Spectral theory of graph Laplacian besides $\lambda_2$

I came across some exciting references to 'holistic spectral data' while watching this great talk by prof. James Lee at UWashington, so it might be worth giving a look. The slides are here. A little search turned up some interesting results:

  1. At arount 28:00 in the talk, he mentions that if $\lambda_i$ and $v_i$ are the eigenvalues (in increasing order) and eigenvectors of the Laplacian, and $g_i$ are random $\mathcal{N}(0,1)$ Gaussians, we have $$\text{cover time of $G$} \asymp |V| \left\|\sum_{i=2}\frac{g_i}{\sqrt{\lambda_i}}v_i \right\|_\infty $$ in the sense of tight concentration. Wow! The quantity in the infinity norm, Lee claims, is called the Gaussian mean field and is useful in other contexts.
  2. At around 30:00 he continues discussing 'holistic spectral data', mentioning how the above spectral characterization helps us prove things about cover time. Examples from electrical networks follow.
  3. In the paper http://arxiv.org/abs/1111.1055, Lee, Gharan and Trevisan resolve a conjecture saying that there are $k$ eigenvalues close to zero, the graph can be partitioned into $k$ parts with small cuts between them (this was alluded to in the comments).

Besides the already mentioned article by Lee, Gharan and Trevisan, let me mention two aspects of the theory of higher eigenvalues:

  • The possibly earliest appearance of the graph Laplacian dates back to 1973: W.E. Donath, A.J. Hoffman, Lower bounds for the partitioning of graphs, IBM J. Res. Develop. The main theorem of that paper gives an estimate on the number of estimates that are necessary in order to cut the graph into $k$ parts in terms of a weighted sum of the $k$ largest eigenvalues of the Laplacian.

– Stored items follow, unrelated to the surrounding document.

/-- SELF_TEST of a unit whose error asks for one: a transient error is logged; a lasting one marks the unit, and the pane is reshaped. -/
def execSelfTest (u : HwUnit) (pass : Bool) (s : State) : Out :=
  .next (if s.power != .up || !s.errors.contains u then s
    else
      let log (s : State) : State := { s with errors := s.errors.filter fun x => x != u, hwLog := s.hwLog ++ [u] }
      match bayOf u with
      | none => log s
      | some b => match s.testBay b u pass with
        | (s, true) => log s
        | (s, false) => s)

/-! ### Loops that change timing only (R393) -/

/-- HBM_RETRAIN: nothing that a program sees (25 R390). -/
def execHbmRetrain (_ch : Nat) (s : State) : Out := .next s

/-- DROOP_STRETCH of `n` cycles, counted in STRLO and STRHI (09 R213). -/
def execDroopStretch (t c n : Nat) (s : State) : Out :=
  .next (s.atTenant t fun s => s.onTen fun ten => ten.onCore c fun x => { x with strCnt := (x.strCnt + n) % 2 ^ 64 })

/-! ### Power and bring-up (R394 to R396) -/

/-- Supplies lost: fuses and NVMe contents stay, which hold the checkpoints and the firmware in service. -/
def State.powerDown (s : State) : State :=
  { fuse := s.fuse, fwVersion := s.fwVersion, rollback := s.rollback, fwDigests := s.fwDigests, ckpts := s.ckpts.filter (·.complete)
    buddies := s.buddies, hosted := s.hosted, ctr := s.ctr, agenda := s.agenda, out := s.out }

/-- POWER_LOSS (25 R394). -/
def execPowerLoss (s : State) : Out := .next s.powerDown

/-- Above 95 °C the arithmetic clock falls by 50 MHz. -/
def execThermalThrottle (celsius : Nat) (s : State) : Out :=
  .next (if s.power != .off && decide (95 < celsius) then { s with clockMHz := s.clockMHz - 50 } else s)
/-- At 105 °C the module cuts its own supplies. -/
def execThermalShutdown (celsius : Nat) (s : State) : Out :=
  .next (if s.power != .off && decide (105 ≤ celsius) then s.powerDown else s)

/-- The root of trust's test of a firmware image (R397): its signature verifies under the vendor key whose digest is fused, and its version
is not below the rollback counter. -/
def State.trusts (s : State) (w : FwImage) : Bool :=
  Config.sha512 w.key == Config.vendorKeyDigest && Config.verify w.key (leBytes 64 (Config.sha512 w.body).toNat) w.sig &&
    decide (s.rollback ≤ w.version)
/-- An image that passes is in service; a rejected one leaves the previous image there. -/
def State.boot (s : State) (w : FwImage) : State :=
  if s.trusts w then { s with fwVersion := w.version, fwDigests := [Config.sha512 w.body] } else s

/-- BRING_UP with boot firmware `w`: with an image in service the module comes up, and units that fail their self-test enter the firmware
tables; with none it stays down. -/
def execBringUp (failed : List HwUnit) (w : FwImage) (s : State) : Out :=
  .next (if s.power != .off || (s.boot w).fwDigests.isEmpty || decide ((s.boot w).fwVersion < s.rollback) then s
    else { s.boot w with
      power := .up
      fwTab := failed.foldl (fun t u => match bayOf u with
        | some b => put ({} : Remap) b ((look ({} : Remap) b t).retire u) t
        | none => t) s.fwTab })

/-- FIRMWARE_IMAGE_CHECK (R397), where the supplies are on (R394). -/
def execFirmwareImageCheck (w : FwImage) (s : State) : Out := .next (if s.power == .off then s else s.boot w)

/-- PRECISION_TIME_PROTOCOL: a correction in nanoseconds that the module clock takes in by slewing (09 R208). -/
def execPrecisionTimeProtocol (slew : Int) (s : State) : Out := .next (if s.power == .up then { s with slew := slew } else s)

end Sys2Proof.Machine
end

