/-- R186, R188, R189, R191: LDL, SLDL and LDH from a FULL local-store buffer read at issue; the result stays outstanding in LC. -/
def Sys2Proof.Claims.LocalLoadsComplete : Prop :=
  (∀ (o : XOps) (c : Clause) (s : State), Ready (.ldl o) c s → s.team.lc < 63 → Granted (o.a.toNat :: dataOf o) s →
    InBounds (wBytes o.lo8.toNat) s.blk.lsz (s.active.map fun k => (k, laneOff s o k)) →
    ∃ t p, exec (.ldl o) s = .next t ∧ AwaitsLoad (.ldl o) c p s t ∧ p.req = none ∧ LoadTargets s o p ∧
      LoadValues s o p (fun k => laneOff s o k % wBytes o.lo8.toNat = 0 ∧ laneOff s o k + wBytes o.lo8.toNat ≤ s.blk.lsz)
        fun k => s.lsBytes (laneOff s o k) (wBytes o.lo8.toNat)) ∧
  (∀ (o : ROps) (c : Clause) (s : State) (a : Nat), Ready (.sldl o) c s → s.team.lc < 63 →
    a = ((s.sval o.a).toNat + (s.sval o.b).toNat) % 2 ^ 32 → a % 4 = 0 → a + 4 ≤ s.blk.lsz →
    ∃ t, exec (.sldl o) s = .next t ∧ AwaitsLoad (.sldl o) c
      { kind := .lc, sdst := [o.d.toNat], ws := [.s o.d.toNat (wordAt (s.lsBytes a 4) 0)] } s t) ∧
  ∀ (o : XOps) (c : Clause) (s : State) (n : Nat) (e : BufEntry), Ready (.ldh o) c s → s.team.lc < 63 →
    Granted (o.b.toNat :: dataOf o) s → s.slotEntry o.a.toNat = some (n, e) → (e.st = .full ∨ e.st = .draining) → e.spad = false →
    InBounds (wBytes o.lo8.toNat) e.size (s.active.map fun k => (k, (s.vreg o.b.toNat k).toNat)) →
    ∃ t p, exec (.ldh o) s = .next t ∧ AwaitsLoad (.ldh o) c p s t ∧ p.req = none ∧ LoadTargets s o p ∧
      LoadValues s o p
        (fun k => (s.vreg o.b.toNat k).toNat % wBytes o.lo8.toNat = 0 ∧ (s.vreg o.b.toNat k).toNat + wBytes o.lo8.toNat ≤ e.size)
        fun k => (List.range (wBytes o.lo8.toNat)).map fun j => s.blk.ls.get (e.base + (s.vreg o.b.toNat k).toNat + j)

/-- R180, R188, R191: LDD and LDH from a FULL scratchpad buffer leave a request with every lane's address outstanding in LC. -/
def Sys2Proof.Claims.ScratchpadLoadsComplete : Prop :=
  (∀ (o : XOps) (c : Clause) (s : State), Ready (.ldd o) c s → s.team.lc < 63 → Granted (o.a.toNat :: dataOf o) s →
    InBounds (wBytes o.lo8.toNat) s.spLimit (s.active.map fun k => (k, laneOff s o k)) →
    ∃ t p, exec (.ldd o) s = .next t ∧ AwaitsLoad (.ldd o) c p s t ∧ LoadTargets s o p ∧
      LoadRequest s (.ldd o) p
        (fun k => laneOff s o k % wBytes o.lo8.toNat = 0 ∧ laneOff s o k + wBytes o.lo8.toNat ≤ s.spLimit) (laneOff s o)) ∧
  ∀ (o : XOps) (c : Clause) (s : State) (n : Nat) (e : BufEntry), Ready (.ldh o) c s → s.team.lc < 63 →
    Granted (o.b.toNat :: dataOf o) s → s.slotEntry o.a.toNat = some (n, e) → (e.st = .full ∨ e.st = .draining) → e.spad = true →
    InBounds (wBytes o.lo8.toNat) e.size (s.active.map fun k => (k, (s.vreg o.b.toNat k).toNat)) →
    ∃ t p, exec (.ldh o) s = .next t ∧ AwaitsLoad (.ldh o) c p s t ∧ LoadTargets s o p ∧
      LoadRequest s (.ldh o) p
        (fun k => (s.vreg o.b.toNat k).toNat % wBytes o.lo8.toNat = 0 ∧ (s.vreg o.b.toNat k).toNat + wBytes o.lo8.toNat ≤ e.size)
        fun k => e.base + (s.vreg o.b.toNat k).toNat

/-- R188, R194, R195, R202, R274, R275: an instruction of the sash adds one record to the phase's batch, nothing with no active lane;
no byte of memory changes before the batch completes. -/
def Sys2Proof.Claims.SashRecordsComplete : Prop :=
  ∀ (i : Instr) (c : Clause) (s : State) (mm : Bool) (rs : List Rec), Ready i c s → Records s i mm rs →
    ∃ t, exec i s = .next t ∧ t.team = { movedTo t.team s.team with batch := s.team.batch ++ rs } ∧
      Advanced (words i) c s.team t.team ∧ (mm = false → OnlyTeam 1 1 s t) ∧ OnlyTeamTlb s t

/-- R190: SPILL stores registers, and FILL loads them, at the frame base plus the offset. Bytes of lanes at or above L are free
(assumption 18). -/
def Obligations.SpillAndFillComplete : Prop :=
  ∀ (o : XOps) (c : Clause) (s : State) (a : Nat), (s.sval o.a).toNat % 4 = 0 → a = frameAt s.team + (s.sval o.a).toNat →
    a + o.c.toNat * unitOf s.team o.fn.toNat ≤ s.team.z → (o.fn = 0 → Granted (span o.d.toNat o.c.toNat) s) →
    (Ready (.spill o) c s → ∃ t bs, exec (.spill o) s = .next t ∧ bs.length = o.c.toNat * unitOf s.team o.fn.toNat ∧
      (o.fn = 0 → ∀ k i, k < o.c.toNat → i < s.team.lanes → wordAt bs (128 * s.team.spans * k + 4 * i) = s.vreg (o.d.toNat + k) i) ∧
      (o.fn = 1 → ∀ k, k < o.c.toNat → wordAt bs (4 * k) = s.sreg (o.d.toNat + k)) ∧
      (o.fn = 2 → ∀ j, j < s.team.spans → wordAt bs (4 * j) = spanWord (s.mval o.d) j) ∧
      SpillPut a bs s.team t.team ∧ t.team = { movedTo t.team s.team with spill := t.team.spill } ∧
      Advanced 2 c s.team t.team ∧ OnlyTeam 1 1 s t) ∧
    (Ready (.fill o) c s → s.team.lc < 63 → ∃ t p, exec (.fill o) s = .next t ∧ AwaitsLoad (.fill o) c p s t ∧ p.req = none ∧
      (o.fn = 0 → p.vdst.map (·.1) = span o.d.toNat o.c.toNat ∧ ∀ k i, k < o.c.toNat → i < s.team.lanes →
        RegWrite.v (o.d.toNat + k) i (spillWord s.team (a + 128 * s.team.spans * k + 4 * i)) ∈ p.ws) ∧
      (o.fn = 1 → p.sdst = span o.d.toNat o.c.toNat ∧
        p.ws = (List.range o.c.toNat).map fun k => RegWrite.s (o.d.toNat + k) (spillWord s.team (a + 4 * k))) ∧
      (o.fn = 2 → p.mdst = [o.d.toNat] ∧ ∃ m, p.ws = [.m o.d.toNat s.team.live m] ∧
        ∀ j, j < s.team.spans → j < 32 → spanWord m j = spillWord s.team (a + 4 * j)))
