-- ==== Sys2Proof/Laws/Exec.lean ====
section
/-! SUPPORT. What the arm of each instruction and step calls, so that a proof can go from `exec` to a meaning by one rewrite. -/

namespace Sys2Proof.Machine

  • E.B. Davies, G.M.L. Gladwell, J. Leydold and P.F. Stadler have written in 2001 an article where Courant's nodal domain theorem is extended to graphs: Discrete nodal domain theorems, Lin. Alg. Appl.


One thing I've learned after asking this question is spectral coordinates and the analogy with Fourier analysis. From a blog post:

The eigenvectors associated with the smallest eigenvalues of the graph Laplacian are analogous to low frequency sines and cosines. The eigenvalue components corresponding to nearly vertices in a graph should be close together. This analogy explains why spectral coordinates work so well.